PRELUDE:Study to Investigate the Prevention of Relapse in Lymphoma Using Daily Enzastaurin

Phase 3

Completed

• Conditions: Non Hodgkin Lymphoma
• Interventions: Drug: placebo; Drug: enzastaurin

• Registration Number: NCT00332202
• Lead Sponsor: Eli Lilly and Company

Brief Summary

This clinical research study is to investigate the prevention of relapse in patients with diffuse large B cell lymphoma (DLBCL) using enzastaurin daily.

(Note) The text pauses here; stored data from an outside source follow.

-- ==== Sys2Proof/Machine/Access.lean ====
section
/-! DEFINITION. The memory path: DRAM location and blocks with parity (chapter 13), the charge to steep
clients (chapter 14), translation (chapter 15), engine reads and writes, and the writing of a ring record. -/

namespace Sys2Proof.Machine

/-! ### DRAM location (R319) -/

/-- Parity of a number's bits 37:6. -/
def parity37_6 (x : Nat) : Nat := ((List.range 32).filter (fun i => x.testBit (i + 6))).length % 2

/-- Select bit `i` in the order of Table 13.2. -/
def State.selectMask (s : State) (i : Nat) : Nat :=
  (s.reg (R.DRC_MASKLO i)).toNat + 2 ^ 32 * (s.reg (R.DRC_MASKHI i)).toNat

def State.homeBit (s : State) : Nat → Nat
  | 0 => s.get F.DRC_HOME0.SUB
  | 1 => s.get F.DRC_HOME0.CH0
  | 2 => s.get F.DRC_HOME0.CH1
  | 3 => s.get F.DRC_HOME0.CH2
  | 4 => s.get F.DRC_HOME1.BG0
  | 5 => s.get F.DRC_HOME1.BG1
  | 6 => s.get F.DRC_HOME1.BANK0
  | _ => s.get F.DRC_HOME1.BANK1

def State.selectBit (s : State) (a i : Nat) : Nat := parity37_6 (a &&& s.selectMask i)

/-- The bits of `a` at the given positions, lowest first. -/
def gather (a : Nat) : List Nat → Nat
  | [] => 0
  | p :: r => (if a.testBit p then 1 else 0) + 2 * gather a r

/-- Address bits 37:6 that are no home bits, ascending. -/
def State.plainBits (s : State) : List Nat :=
  ((List.range 32).map (· + 6)).filter (fun p => !((List.range 8).map s.homeBit).contains p)

def State.dramLoc (s : State) (a : Nat) : DramLoc :=
  let p := s.plainBits
  { sub := s.selectBit a 0
    ch := s.selectBit a 1 + 2 * s.selectBit a 2 + 4 * s.selectBit a 3
    bg := s.selectBit a 4 + 2 * s.selectBit a 5
    bank := s.selectBit a 6 + 2 * s.selectBit a 7
    col := 16 * gather a (p.take 6)
    rank := gather a ((p.drop 6).take 1)
    row := gather a ((p.drop 7).take 17) }

/-- Channel × 2 + subchannel. -/
def DramLoc.subIdx (l : DramLoc) : Nat := 2 * l.ch + l.sub

/-- Key of a bank among all banks of the device. -/
def DramLoc.bankKey (l : DramLoc) : Nat := ((l.subIdx * 2 + l.rank) * 4 + l.bg) * 4 + l.bank

/-! ### Steep charge (R336, R337, R345) -/

def steepIdle : SteepClient := ⟨0, (0, 0, 0), (0, 0, 0), false, false, false⟩

def State.client (s : State) (c : Nat) : SteepClient := sget steepIdle s.steepC c
def State.setClient (s : State) (c : Nat) (x : SteepClient) : State :=
  { s with steepC := sset steepIdle s.steepC c x }

/-- The entry of a triple for point `p`, and the triple with it set. -/
def atPoint (x : Nat × Nat × Nat) (p : Nat) : Nat := if p = 0 then x.1 else if p = 1 then x.2.1 else x.2.2

def setPoint (x : Nat × Nat × Nat) (p v : Nat) : Nat × Nat × Nat :=
  if p = 0 then (v, x.2) else if p = 1 then (x.1, v, x.2.2) else (x.1, x.2.1, v)

def pointLeft (x : SteepClient) (p : Nat) : Nat := atPoint x.left p

def setPointLeft (x : SteepClient) (p v : Nat) : SteepClient := { x with left := setPoint x.left p v }

/-- The tier of Table 14.2 in which a request of client `c` is admitted at point `p`. -/
def State.tier (s : State) (c p : Nat) : Nat :=
  let cls := s.get (F.STP_CL_CFG.CLASS c)
  if !s.bit (F.STP_CL_CFG.ENFORCE c) p || decide (2 ≤ cls) then 4
  else if 0 < pointLeft (s.client c) p then (if cls = 0 then 1 else 2)
  else if cls = 0 then 0 else 3

/-- A request of client `c` charged `n` units at point `p`: 0 DRAM, 1 caddy ports, 2 crossbar memory ports.
Tier 0 stands for a strict client whose allowance is spent: its request waits and is charged to the next steep that
has allowance for it (R341). -/
def State.charge (s : State) (c p n : Nat) : State :=
  let t := s.tier c p
  let x := s.client c
  if t = 0 then s.setClient c { x with held := true, late := setPoint x.late p (atPoint x.late p + n) }
  else
    let x := { x with charged := if p = 0 then x.charged + n else x.charged, borrowed := x.borrowed || decide (t = 3) }
    let x := if s.bit (F.STP_CL_CFG.ENFORCE c) p then setPointLeft x p (pointLeft x p - n) else x
    { s.setClient c x with steepPool := s.steepPool + (if p = 0 ∧ 3 ≤ t then n else 0) }

/-! ### Parity marks (R317, R318, R358) -/

def State.markBad (s : State) (l : List Nat) : State :=
  { s with badPar := (s.badPar.filter (fun a => !l.contains a)) ++ l }

def State.clearBad (s : State) (l : List Nat) : State :=
  { s with badPar := s.badPar.filter (fun a => !l.contains a) }

/-- The failing bytes of the 64-byte block at `a`, as offsets. -/
def State.badIn (s : State) (a : Nat) : List Nat :=
  (List.range 64).filter (fun i => s.badPar.contains (a + i))

/-! ### DRAM blocks -/

def drcSrc (ch : Nat) : Nat := 0x0D00 + ch

/-- A mapping is in force and the block's channel is in service, in self-refresh, or retraining in full. -/
def State.dramReady (s : State) (a : Nat) : Bool :=
  s.on F.DRC_MAPCTL.APPLY &&
    (let st := s.get (F.DRC_CTRL.STATE (s.dramLoc a).ch); st == 2 || st == 3 || st == 4)

/-- A request before a mapping or channel is in service (R321). -/
def State.dramFail (s : State) (a : Nat) : State :=
  (s.bump (F.DRC_ERR.NOTREADY 0)).post 0x0D00 4 4
    (if s.on F.DRC_MAPCTL.APPLY then (s.dramLoc a).subIdx else 0xFFF) a

/-- A short retrain of subchannel `x` starts, or waits its turn (R328). -/
def State.startShort (s : State) (x : Nat) : State :=
  match s.dram.short with
  | none => { s with dram := { s.dram with short := some x } }
  | some _ => { s with dram := { s.dram with shortWait := s.dram.shortWait ++ [x] } }

/-- A request to a channel in self-refresh starts the exit; short retrains that fell due run first (R332). -/
def State.exitSelfRefresh (s : State) (ch : Nat) : State :=
  if s.get (F.DRC_CTRL.STATE ch) = 3 then
    let due := s.dram.shortDue.filter (fun x => x / 2 == ch)
    let s := s.put (F.DRC_CTRL.STATE ch) 2
    let s := { s with dram := { s.dram with shortDue := s.dram.shortDue.filter (fun x => !(x / 2 == ch)) } }
    due.foldl State.startShort s
  else s

/-- A read parity error of the block at `a` is counted, captured and posted (R33, R323). -/
def State.dramParity (s : State) (a : Nat) (bad : List Nat) : State :=
  let l := s.dramLoc a
  let s := s.bump (if l.sub = 0 then F.DRC_ERR.PARITY_A l.ch else F.DRC_ERR.PARITY_B l.ch)
  let s := if s.on (F.DRC_PERR_HI.VALID l.ch) then s else
    s.andThen [(·.put (F.DRC_PERR_LO.ADDR l.ch) (a / 64)), (·.put (F.DRC_PERR_HI.ADDR l.ch) (a / 2 ^ 32)),
      (·.put (F.DRC_PERR_HI.SUB l.ch) l.sub), (·.put (F.DRC_PERR_HI.FIRST_BYTE l.ch) (bad.headD 0)),
      (·.put (F.DRC_PERR_HI.NBYTES l.ch) bad.length), (·.put (F.DRC_PERR_HI.VALID l.ch) 1)]
  s.post (drcSrc l.ch) 4 4 l.subIdx a

/-- The open row and hint of the block's bank after an access (R322): 0 AUTO, 1 OPEN, 2 CLOSE. -/
def State.touchRow (s : State) (a hint : Nat) : State :=
  let l := s.dramLoc a
  let shut := decide (hint = 2 ∨ hint = 0 ∧ s.get F.DRC_PAGE.AUTO_TMO = 0)
  { s with dram := { s.dram with rows := sset none s.dram.rows l.bankKey (if shut then none else some (l.row, hint)) } }

/-- The page hint of a client (R322); a request of no client carries AUTO, 3 acts as AUTO. -/
def State.hintOf (s : State) (c : Nat) : Nat :=
  if 32 ≤ c then 0 else
    let h := bits (s.get (F.DRC_HINT.HINT (c / 16))) (2 * (c % 16)) 2
    if h = 3 then 0 else h

/-- A whole block stored with a byte-enable mask: the enabled bytes are written with new parity. A merge whose
read meets a parity error stores inverted parity for every byte not enabled (R317, R318). -/
def State.storeBlock (s : State) (a : Nat) (data : List Byte) (mask : Nat) : State :=
  let full := (List.range 64).all (fun i => mask.testBit i)
  let bad := s.badIn a
  let en := ((List.range 64).filter (fun i => mask.testBit i)).map (· + a)
  let dis := ((List.range 64).filter (fun i => !mask.testBit i)).map (· + a)
  let old := s.bytes a 64
  let new := (List.range 64).map (fun i => if mask.testBit i then data.getD i 0 else old.getD i 0)
  let s1 := (s.setBytes a new).clearBad en
  if full || bad.isEmpty then s1 else (s1.dramParity a bad).markBad dis

/-- Issue queued writes to DRAM, in arrival order. -/
def State.issueAll (s : State) : List QWrite → State
  | [] => s
  | w :: r => (s.storeBlock w.addr w.data w.mask).issueAll r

This is a randomised trial which compares Enzastaurin to Placebo (dummy treatment), the chance of receiving Enzastaurin is 2 to 1.

Detailed Description

Not available

Study Timeline

• Study First Submitted: 2006-05-30
• Study First Submitted QC: 2006-05-30
• Study Start: 2006-06
• Study First Posted: 2006-06-01
• Primary Completion: 2013-04
• Disposition First Submitted: 2013-04-30
• Disposition First Submitted QC: 2013-04-30
• Disposition First Posted: 2013-05-08
• Study Completion: 2013-07
• Results First Submitted: 2018-05-30
• Status Verified: 2018-09
• Results First Submitted QC: 2018-09-06
• Last Update Submitted: 2018-09-06
• Results First Posted: 2018-09-10
• Last Update Posted: 2018-09-10

Recruitment & Eligibility

• Status: COMPLETED
• Sex: All
• Target Recruitment: 758

Inclusion Criteria

• Clinical diagnosis of diffuse large B cell lymphoma
• Recently completed R-CHOP therapy and achieved remission
• International Prognostic Index (IPI) score 3,4,5
• At least 18 years of age
• Agree to study follow-up schedule

Exclusion Criteria

• Have received therapy other than R-CHOP for lymphoma
• Serious medical condition such as infection,second cancer,heart disease
• Received radiation to more than one lesion
• Unable to swallow tablets

Study & Design

• Study Type: INTERVENTIONAL
• Study Design: PARALLEL

Arm && Interventions

Group	Intervention	Description
B	placebo	-
A	enzastaurin	-

Primary Outcome Measures

Name	Time	Method
Overall Disease-Free Survival	Baseline to Measured Progressive Disease or Death from Any Cause (up to 80.30 months)	Overall Disease-Free Survival (DFS) time is defined as the time from the date of study enrollment to the first date of objectively determined disease recurrence (progressive disease) or death from any cause. DFS was assessed according to International Working Group recommendations. Progressive disease (PD) is defined as a ≥ 50% increase from the lowest point in the sum of the product of the diameters (SPD) of any previously identified abnormal node for partial or nonresponders, or the appearance of any new lesion during or at the end of therapy.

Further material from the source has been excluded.